对于包含boot的000001d2,包含了文件系统为0x83,这里并没有提示出文件系统是ext2或者ext4等,这个地方通过get_linux_label(int i) 来读取磁盘分区的超级块来判断具体文件文件系统类型。我现在这个版本的util没有对ext4的处理,但是不影响实现的思路:
static void
get_linux_label(int i) {
 
#define EXT2LABELSZ 16
#define EXT2_SUPER_MAGIC 0xEF53
#define EXT3_FEATURE_COMPAT_HAS_JOURNAL 0x0004
struct ext2_super_block {
char  s_dummy0[56];
unsigned char  s_magic[2];
char  s_dummy1[34];
unsigned char  s_feature_compat[4];
char  s_dummy2[24];
char  s_volume_name[EXT2LABELSZ];
char  s_last_mounted[64];
char  s_dummy3[824];
} e2fsb;
offset = (p_info[i].first_sector + p_info[i].offset) * SECTOR_SIZE
+ 1024;
if (lseek(fd, offset, SEEK_SET) == offset
    && read(fd, &e2fsb, sizeof(e2fsb)) == sizeof(e2fsb)
    && e2fsb.s_magic[0] + (e2fsb.s_magic[1]<<8) == EXT2_SUPER_MAGIC) {
label = e2fsb.s_volume_name;
for(j=0; j<EXT2LABELSZ && j<LABELSZ && isprint(label[j]); j++)
p_info[i].volume_label[j] = label[j];
p_info[i].volume_label[j] = 0;
/* ext2 or ext3? */
if (e2fsb.s_feature_compat[0]&EXT3_FEATURE_COMPAT_HAS_JOURNAL)
strncpy(p_info[i].fstype, "ext3", FSTYPESZ);
else
strncpy(p_info[i].fstype, "ext2", FSTYPESZ);
return;
}
……                
三、操作系统对于磁盘分区的识别和处理
这个功能和cfdisk中的部分功能是重合的,但是内核中的代码更加全面些,操作系统对于逻辑分区的处理
linux-3.12.6\block\partitions\check.c
static int (*check_part[])(struct parsed_partitions *) = {
/*
 * Probe partition formats with tables at disk address 0
 * that also have an ADFS boot block at 0xdc0.
 */
……
#ifdef CONFIG_EFI_PARTITION
efi_partition, /* this must come before msdos */
#endif
……
#ifdef CONFIG_MSDOS_PARTITION
msdos_partition,
#endif
……
}   
      
struct parsed_partitions *
check_partition(struct gendisk *hd, struct block_device *bdev)
{
……
i = res = err = 0;
while (!res && check_part[i]) {
memset(state->parts, 0, state->limit * sizeof(state->parts[0]));
res = check_part[i++](state);
if (res < 0) {
/* We have hit an I/O error which we don't report now.

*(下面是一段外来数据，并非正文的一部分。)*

/-- A CONTROL message waits on its port; only before the session is agreed does it go out at once. -/
theorem sendControl_only (s : State) (p : Nat) (k : Control) (data : List Nat) :
    OnlyChanges [.fabric, .out] s (sendControl s p k data) := by
  have send (o : Out) : OnlyChanges [.fabric, .out] s (emit s o) := (emit_only s o).mono (by decide)
  unfold sendControl sendPart
  dsimp only
  split
  · exact send _
  · exact (queueMsg_only _ _ _ _ _ _ _).mono (by decide)

theorem sendControl_queued (s : State) (p : Nat) (k : Control) (data : List Nat) (h : (portOf s p).st ≠ .securing) :
    ∃ x, sendControl s p k data = queueMsg s p false x 8 0 data ∧ x.addr = k.code := by
  refine ⟨_, by unfold sendControl sendPart; rw [if_neg h], rfl⟩

/-- A flood queues messages and does nothing else. -/
theorem flood_only (s : State) (except : Option Nat) (k : Control) (data : List Nat) : OnlyChanges [.fabric] s (flood s except k data) := by
  have go : ∀ (l : List Nat) (t : State), (∀ p ∈ l, (portOf t p).st ≠ .securing) →
      OnlyChanges [.fabric] t (l.foldl (fun s p => sendControl s p k data) t) := by
    intro l
    induction l with
    | nil => exact fun t _ => .refl _ t
    | cons p l ih =>
      intro t h
      obtain ⟨x, e, -⟩ := sendControl_queued t p k data (h p (List.mem_cons_self ..))
      simp only [List.foldl_cons, e]
      refine (queueMsg_only _ _ _ _ _ _ _).trans (ih _ (fun q hq => ?_))
      rw [portSt_queueMsg]
      exact h q (List.mem_cons_of_mem _ hq)
  refine go _ s (fun p hp => ?_)
  have up : portUp s p = true := (List.mem_filter.mp (List.mem_filter.mp hp).1).2
  simp only [portUp, decide_eq_true_eq] at up
  rw [up]
  decide

end Sys2Proof.Machine
end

  * But record it, and let the others do their job.
  */
err = res;
res = 0;
}
 
}
……
}        
 
linux-3.12.6\block\partitions\msdos.c
#define MSDOS_LABEL_MAGIC1 0x55
#define MSDOS_LABEL_MAGIC2 0xAA
 
static inline int
msdos_magic_present(unsigned char *p)
{
return (p[0] == MSDOS_LABEL_MAGIC1 && p[1] == MSDOS_LABEL_MAGIC2);
}
 
int msdos_partition(struct parsed_partitions *state)
{
sector_t sector_size = bdev_logical_block_size(state->bdev) / 512;
Sector sect;
unsigned char *data;
struct partition *p;
struct fat_boot_sector *fb;
int slot;
u32 disksig;
 
data = read_part_sector(state, 0, &sect);
……
if (!msdos_magic_present(data + 510)) {
put_dev_sector(sect);
return 0;
}
 
/*
 * Now that the 55aa signature is present, this is probably
 * either the boot sector of a FAT filesystem or a DOS-type
 * partition table. Reject this in case the boot indicator
 * is not 0 or 0x80.
 */
p = (struct partition *) (data + 0x1be);
for (slot = 1; slot <= 4; slot++, p++) {
if (p->boot_ind != 0 && p->boot_ind != 0x80) {
/*
 * Even without a valid boot inidicator value
 * its still possible this is valid FAT filesystem
 * without a partition table.
 */
fb = (struct fat_boot_sector *) data;
if (slot == 1 && fb->reserved && fb->fats
&& fat_valid_media(fb->media)) {
strlcat(state->pp_buf, "\n", PAGE_SIZE);
put_dev_sector(sect);
return 1;
} else {
put_dev_sector(sect);
return 0;
}
}
}
……
        
在系统日志中的输出,对应函数msdos_partition中的代码
tsecer@harry: dmesg | grep sd 
[    4.372603] sd 2:0:0:0: [sda] 62914560 512-byte logical blocks: (32.2 GB/30.0 GiB)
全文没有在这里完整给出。